*Information shown*:
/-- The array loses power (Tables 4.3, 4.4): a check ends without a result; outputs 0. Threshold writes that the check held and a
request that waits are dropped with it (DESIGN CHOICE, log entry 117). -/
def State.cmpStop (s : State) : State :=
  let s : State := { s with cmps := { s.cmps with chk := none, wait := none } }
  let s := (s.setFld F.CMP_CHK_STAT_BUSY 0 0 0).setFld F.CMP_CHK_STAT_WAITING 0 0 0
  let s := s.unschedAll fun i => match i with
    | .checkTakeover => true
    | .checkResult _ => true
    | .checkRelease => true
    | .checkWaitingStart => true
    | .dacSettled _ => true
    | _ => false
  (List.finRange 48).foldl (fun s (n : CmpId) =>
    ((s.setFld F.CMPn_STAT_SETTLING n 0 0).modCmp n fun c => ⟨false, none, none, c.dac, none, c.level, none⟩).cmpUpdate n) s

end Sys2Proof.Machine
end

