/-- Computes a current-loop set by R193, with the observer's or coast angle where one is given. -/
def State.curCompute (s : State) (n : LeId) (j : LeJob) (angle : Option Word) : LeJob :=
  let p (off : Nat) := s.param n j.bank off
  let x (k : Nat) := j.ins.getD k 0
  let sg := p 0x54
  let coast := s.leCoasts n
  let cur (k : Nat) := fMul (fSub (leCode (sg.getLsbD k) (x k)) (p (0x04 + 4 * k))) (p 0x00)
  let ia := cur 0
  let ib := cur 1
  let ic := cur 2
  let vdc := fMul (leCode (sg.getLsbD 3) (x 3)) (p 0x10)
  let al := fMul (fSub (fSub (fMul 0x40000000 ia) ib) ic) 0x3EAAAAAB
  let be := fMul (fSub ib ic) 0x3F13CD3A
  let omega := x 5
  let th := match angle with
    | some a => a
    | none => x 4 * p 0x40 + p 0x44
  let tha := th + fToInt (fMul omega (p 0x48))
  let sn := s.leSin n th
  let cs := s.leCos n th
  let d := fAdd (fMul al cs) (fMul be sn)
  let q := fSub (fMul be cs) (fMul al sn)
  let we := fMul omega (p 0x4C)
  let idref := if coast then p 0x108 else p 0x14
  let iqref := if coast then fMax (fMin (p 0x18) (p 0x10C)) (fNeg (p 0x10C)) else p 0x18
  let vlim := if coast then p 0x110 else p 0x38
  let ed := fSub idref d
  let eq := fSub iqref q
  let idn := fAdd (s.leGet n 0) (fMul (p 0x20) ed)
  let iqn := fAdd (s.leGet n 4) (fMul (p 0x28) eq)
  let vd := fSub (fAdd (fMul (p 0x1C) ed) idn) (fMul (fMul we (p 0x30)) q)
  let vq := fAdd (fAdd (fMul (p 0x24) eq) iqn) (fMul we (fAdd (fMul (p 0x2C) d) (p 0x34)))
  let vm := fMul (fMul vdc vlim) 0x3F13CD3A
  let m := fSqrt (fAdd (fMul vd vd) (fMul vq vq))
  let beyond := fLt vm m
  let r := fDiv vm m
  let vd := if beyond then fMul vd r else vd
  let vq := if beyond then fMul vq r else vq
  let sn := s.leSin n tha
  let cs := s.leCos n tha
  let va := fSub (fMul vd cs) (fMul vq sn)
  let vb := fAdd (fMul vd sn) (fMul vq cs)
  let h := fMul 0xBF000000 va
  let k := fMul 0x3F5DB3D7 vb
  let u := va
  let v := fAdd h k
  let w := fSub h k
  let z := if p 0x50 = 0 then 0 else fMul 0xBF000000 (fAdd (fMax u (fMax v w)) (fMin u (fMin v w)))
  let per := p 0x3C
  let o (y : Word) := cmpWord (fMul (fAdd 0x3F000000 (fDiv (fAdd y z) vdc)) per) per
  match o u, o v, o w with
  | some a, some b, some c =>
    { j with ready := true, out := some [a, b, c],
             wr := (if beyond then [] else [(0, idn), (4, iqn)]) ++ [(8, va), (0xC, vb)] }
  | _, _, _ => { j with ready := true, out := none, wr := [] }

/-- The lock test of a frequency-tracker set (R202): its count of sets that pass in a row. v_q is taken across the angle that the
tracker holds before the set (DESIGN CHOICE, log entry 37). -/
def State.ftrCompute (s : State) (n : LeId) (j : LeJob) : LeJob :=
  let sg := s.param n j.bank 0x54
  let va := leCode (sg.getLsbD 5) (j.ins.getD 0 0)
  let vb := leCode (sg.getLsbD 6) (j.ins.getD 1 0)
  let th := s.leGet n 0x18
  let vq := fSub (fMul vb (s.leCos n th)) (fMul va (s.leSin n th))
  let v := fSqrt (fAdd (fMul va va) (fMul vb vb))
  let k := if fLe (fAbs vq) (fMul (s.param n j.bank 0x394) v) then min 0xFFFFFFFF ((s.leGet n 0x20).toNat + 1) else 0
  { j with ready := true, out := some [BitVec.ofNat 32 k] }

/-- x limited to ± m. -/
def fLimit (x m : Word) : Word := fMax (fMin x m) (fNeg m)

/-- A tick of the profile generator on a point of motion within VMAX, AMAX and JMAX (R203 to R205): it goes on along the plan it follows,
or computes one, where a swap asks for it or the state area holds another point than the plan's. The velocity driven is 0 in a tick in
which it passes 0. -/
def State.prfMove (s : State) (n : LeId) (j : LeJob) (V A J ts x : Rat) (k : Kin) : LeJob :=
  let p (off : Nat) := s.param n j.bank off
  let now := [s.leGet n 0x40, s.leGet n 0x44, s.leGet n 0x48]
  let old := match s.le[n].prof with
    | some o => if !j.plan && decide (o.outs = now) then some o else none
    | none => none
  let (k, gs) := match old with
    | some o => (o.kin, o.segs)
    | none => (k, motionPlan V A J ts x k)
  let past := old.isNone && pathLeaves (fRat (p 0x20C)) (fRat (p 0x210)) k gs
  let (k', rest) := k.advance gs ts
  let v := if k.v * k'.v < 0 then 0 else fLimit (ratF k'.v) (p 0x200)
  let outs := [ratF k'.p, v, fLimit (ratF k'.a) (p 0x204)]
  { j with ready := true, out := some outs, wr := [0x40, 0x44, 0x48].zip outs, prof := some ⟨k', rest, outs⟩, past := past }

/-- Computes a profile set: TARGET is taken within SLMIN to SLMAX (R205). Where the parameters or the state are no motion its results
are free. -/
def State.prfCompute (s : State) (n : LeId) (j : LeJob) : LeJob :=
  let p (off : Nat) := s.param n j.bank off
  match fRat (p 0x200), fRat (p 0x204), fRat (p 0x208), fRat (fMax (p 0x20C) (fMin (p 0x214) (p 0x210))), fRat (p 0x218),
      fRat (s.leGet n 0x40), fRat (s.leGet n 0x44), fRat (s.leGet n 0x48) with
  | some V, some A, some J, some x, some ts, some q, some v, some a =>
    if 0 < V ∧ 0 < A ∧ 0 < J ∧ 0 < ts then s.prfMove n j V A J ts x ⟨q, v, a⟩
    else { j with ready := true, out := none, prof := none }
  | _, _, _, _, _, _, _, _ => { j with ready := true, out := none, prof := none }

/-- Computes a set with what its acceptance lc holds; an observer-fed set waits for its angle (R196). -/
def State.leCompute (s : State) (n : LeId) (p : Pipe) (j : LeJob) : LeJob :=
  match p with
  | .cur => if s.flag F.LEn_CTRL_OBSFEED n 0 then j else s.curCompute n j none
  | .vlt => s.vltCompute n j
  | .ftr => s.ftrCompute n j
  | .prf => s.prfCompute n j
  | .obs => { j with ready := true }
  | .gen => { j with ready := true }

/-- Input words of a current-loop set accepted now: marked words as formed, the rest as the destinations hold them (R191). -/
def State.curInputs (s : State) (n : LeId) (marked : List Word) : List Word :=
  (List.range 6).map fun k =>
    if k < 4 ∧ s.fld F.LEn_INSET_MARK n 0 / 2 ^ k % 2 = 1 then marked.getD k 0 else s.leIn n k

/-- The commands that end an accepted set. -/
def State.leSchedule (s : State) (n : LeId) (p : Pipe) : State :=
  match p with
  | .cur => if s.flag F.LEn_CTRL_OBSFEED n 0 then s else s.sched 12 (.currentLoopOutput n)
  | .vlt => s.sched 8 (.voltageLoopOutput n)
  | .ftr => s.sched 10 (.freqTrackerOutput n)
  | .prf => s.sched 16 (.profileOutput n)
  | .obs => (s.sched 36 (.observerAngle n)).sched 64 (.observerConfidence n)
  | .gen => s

*What needs to be done*: Take from the material above the lines running from the one with "let vlim := if" through the one with "let vd := fSub", and repeat them exactly, with nothing else.

*Solution*:
  let vlim := if coast then p 0x110 else p 0x38
  let ed := fSub idref d
  let eq := fSub iqref q
  let idn := fAdd (s.leGet n 0) (fMul (p 0x20) ed)
  let iqn := fAdd (s.leGet n 4) (fMul (p 0x28) eq)
  let vd := fSub (fAdd (fMul (p 0x1C) ed) idn) (fMul (fMul we (p 0x30)) q)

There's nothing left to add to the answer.